== DATA FOR ANALYSIS ==

-- ==== Sys2Proof/Laws/Registers.lean ====
section
/-! SUPPORT. Reading registers after writing them (R15, R96). -/

namespace Sys2Proof.Machine

/-- The names of the entries stay as they are. -/
theorem State.writeReg_names (s : State) (n : RegName) (v : Num64) :
    (s.writeReg n v).x.map Prod.fst = s.x.map Prod.fst := by
  simp only [State.writeReg_x, List.map_map]
  exact List.map_congr_left (fun e _ => by by_cases h : e.1 = n <;> simp [h])

theorem lookupReg_write (x : List (RegName × Option Reg)) (n m : RegName) (v : Num64) :
    lookupReg (x.map (fun e => if e.1 = n then (e.1, some ⟨.direct, v⟩) else e)) m =
      if m = n ∧ n ∈ x.map Prod.fst then some ⟨.direct, v⟩ else lookupReg x m := by
  induction x with
  | nil => simp [lookupReg]
  | cons e es ih =>
    obtain ⟨k, r⟩ := e
    by_cases hk : k = n
    · by_cases hm : m = n
      · simp [lookupReg, hk, hm]
      · simp [lookupReg, hk, hm, Ne.symm hm, ih]
    · by_cases hm : k = m
      · have : m ≠ n := fun h => hk (hm.trans h)
        simp [lookupReg, hm, this]
      · simp only [List.map_cons, if_neg hk, lookupReg, if_neg hm, ih, List.mem_cons,
          show ¬ n = k from Ne.symm hk, false_or]

/-- R15: a write to a name that has an entry is what the next read of it gives. -/
theorem State.readReg_writeReg_same {s : State} {n : RegName} (h : n ∈ s.x.map Prod.fst)
    (v : Num64) : (s.writeReg n v).readReg n = some ⟨.direct, v⟩ := by
  simp [State.readReg, lookupReg_write, h]

/-- R14: two different names are two different registers. -/
theorem State.readReg_writeReg_other {s : State} {n m : RegName} (h : m ≠ n) (v : Num64) :
    (s.writeReg n v).readReg m = s.readReg m := by
  simp [State.readReg, lookupReg_write, h]

/-- R17: a name without an entry is not written. -/
theorem State.writeReg_absent {s : State} {n : RegName} (h : n ∉ s.x.map Prod.fst) (v : Num64) :
    s.writeReg n v = s := by
  have : s.x.map (fun e => if e.1 = n then (e.1, some ⟨.direct, v⟩) else e) = s.x := by
    conv_rhs => rw [← List.map_id s.x]
    refine List.map_congr_left (fun e he => ?_)
    have : e.1 ≠ n := fun hen => h (hen ▸ List.mem_map_of_mem he)
    simp [this]
  simp [State.writeReg, this]

/-- A property of all register values, kept by a write of a value that has it. -/
theorem State.writeReg_forall {s : State} {n : RegName} {v : Num64} {P : Reg → Prop}
    (h : ∀ e ∈ s.x, ∀ r ∈ e.2, P r) (hv : P ⟨.direct, v⟩) :
    ∀ e ∈ (s.writeReg n v).x, ∀ r ∈ e.2, P r := by
  intro e he r hr
  simp only [State.writeReg_x, List.mem_map] at he
  obtain ⟨d, hd, rfl⟩ := he
  by_cases hn : d.1 = n
  · simp only [hn, if_true, Option.mem_def, Option.some.injEq] at hr
    exact hr ▸ hv
  · simp only [hn, if_false] at hr
    exact h d hd r hr

end Sys2Proof.Machine
end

===

HOW TO COMPLETE THIS TASK:
Output, exactly and in full, the lines from the start of the entries above through the line that contains "it gives. -/".

ANSWER SPACE:
-- ==== Sys2Proof/Laws/Registers.lean ====
section
/-! SUPPORT. Reading registers after writing them (R15, R96). -/

namespace Sys2Proof.Machine

/-- The names of the entries stay as they are. -/
theorem State.writeReg_names (s : State) (n : RegName) (v : Num64) :
    (s.writeReg n v).x.map Prod.fst = s.x.map Prod.fst := by
  simp only [State.writeReg_x, List.map_map]
  exact List.map_congr_left (fun e _ => by by_cases h : e.1 = n <;> simp [h])

theorem lookupReg_write (x : List (RegName × Option Reg)) (n m : RegName) (v : Num64) :
    lookupReg (x.map (fun e => if e.1 = n then (e.1, some ⟨.direct, v⟩) else e)) m =
      if m = n ∧ n ∈ x.map Prod.fst then some ⟨.direct, v⟩ else lookupReg x m := by
  induction x with
  | nil => simp [lookupReg]
  | cons e es ih =>
    obtain ⟨k, r⟩ := e
    by_cases hk : k = n
    · by_cases hm : m = n
      · simp [lookupReg, hk, hm]
      · simp [lookupReg, hk, hm, Ne.symm hm, ih]
    · by_cases hm : k = m
      · have : m ≠ n := fun h => hk (hm.trans h)
        simp [lookupReg, hm, this]
      · simp only [List.map_cons, if_neg hk, lookupReg, if_neg hm, ih, List.mem_cons,
          show ¬ n = k from Ne.symm hk, false_or]

/-- R15: a write to a name that has an entry is what the next read of it gives. -/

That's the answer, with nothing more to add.